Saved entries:
------------------------------------------------------------------------

/-- STO (R137): Performs an aligned store with its own order, scope and cache fields -/
def execSto (s : BitVec 3) (t a : BitVec 5) (z : BitVec 3) (r : BitVec 2) (c : BitVec 3) (u : BitVec 4) (st : State) : Out :=
  issue { word := (35#7 ++ s ++ t ++ a ++ z ++ r ++ c ++ u), stall := s.toNat, legal := moFields z c && r.toNat != 1 && decide (u.toNat < 3), reads := [(.g, t.toNat), (.g, a.toNat)] } st
    (storeBody t.toNat (fun th => th.readG a.toNat) (2 ^ z.toNat) r.toNat true)

/-- ENTER (R106): Allocates a stack frame of n bytes or raises STACK_LIMIT -/
def execEnter (s : BitVec 3) (d a : BitVec 5) (i : BitVec 12) (st : State) : Out :=
  issue { word := (37#7 ++ s ++ d ++ a ++ i), stall := s.toNat, reads := [(.g, 2)] } st fun z t =>
    let th := z.thread t
    let v := viewOf z t
    let n := if th.himm.isEmpty then BitVec.ofNat 64 i.toNat else th.imm i
    let g2 := th.readG 2
    let off := field g2 60 0
    if n.toInt < 0 then .error (.trap cOPERAND_RANGE n)
    else if field g2 63 61 ≠ 7 ∨ beyondStack z v (off + n.toNat * 64) then
      .error (.trap cSTACK_LIMIT (BitVec.ofNat 64 (off + n.toNat * 64)))
    else .ok (z.setThread t (th.aluG 2 (g2 + n * 64)), .seq)

/-- LEAVE (R106): Releases a stack frame of n bytes -/
def execLeave (s : BitVec 3) (d a : BitVec 5) (i : BitVec 12) (st : State) : Out :=
  issue { word := (38#7 ++ s ++ d ++ a ++ i), stall := s.toNat, reads := [(.g, 2)] } st fun z t =>
    let th := z.thread t
    let n := if th.himm.isEmpty then BitVec.ofNat 64 i.toNat else th.imm i
    let g2 := th.readG 2
    let off := field g2 60 0
    if n.toInt < 0 then .error (.trap cOPERAND_RANGE n)
    else if off < n.toNat * 64 then .error (.trap cSTACK_LIMIT (BitVec.ofNat 64 off - n * 64))
    else .ok (z.setThread t (th.aluG 2 (g2 - n * 64)), .seq)

/-- AMO_ADD (R143): Atomically adds gT to memory and returns the old value -/
def execAmoAdd (s : BitVec 3) (t a : BitVec 5) (z : BitVec 3) (r : BitVec 2) (c : BitVec 3) (st : State) : Out :=
  amo (39#7 ++ s ++ t ++ a ++ z ++ r ++ c ++ 0#4) 0 (moFields z c && atomicSize z) s t a z r c st

/-- AMO_AND (R143): Atomically ANDs gT into memory -/
def execAmoAnd (s : BitVec 3) (t a : BitVec 5) (z : BitVec 3) (r : BitVec 2) (c : BitVec 3) (st : State) : Out :=
  amo (39#7 ++ s ++ t ++ a ++ z ++ r ++ c ++ 1#4) 1 (moFields z c && atomicSize z) s t a z r c st

/-- AMO_OR (R143): Atomically ORs gT into memory -/
def execAmoOr (s : BitVec 3) (t a : BitVec 5) (z : BitVec 3) (r : BitVec 2) (c : BitVec 3) (st : State) : Out :=
  amo (39#7 ++ s ++ t ++ a ++ z ++ r ++ c ++ 2#4) 2 (moFields z c && atomicSize z) s t a z r c st

/-- AMO_XOR (R143): Atomically XORs gT into memory -/
def execAmoXor (s : BitVec 3) (t a : BitVec 5) (z : BitVec 3) (r : BitVec 2) (c : BitVec 3) (st : State) : Out :=
  amo (39#7 ++ s ++ t ++ a ++ z ++ r ++ c ++ 3#4) 3 (moFields z c && atomicSize z) s t a z r c st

------------------------------------------------------------------------

**Directions for this task:**
Keeping every character as it is, restate the lines above that run from the line with "2#4) 2 (moFields" through the line with "def execAmoXor (s", both included, and nothing else.

**Written answer:**
  amo (39#7 ++ s ++ t ++ a ++ z ++ r ++ c ++ 2#4) 2 (moFields z c && atomicSize z) s t a z r c st

/-- AMO_XOR (R143): Atomically XORs gT into memory -/
def execAmoXor (s : BitVec 3) (t a : BitVec 5) (z : BitVec 3) (r : BitVec 2) (c : BitVec 3) (st : State) : Out :=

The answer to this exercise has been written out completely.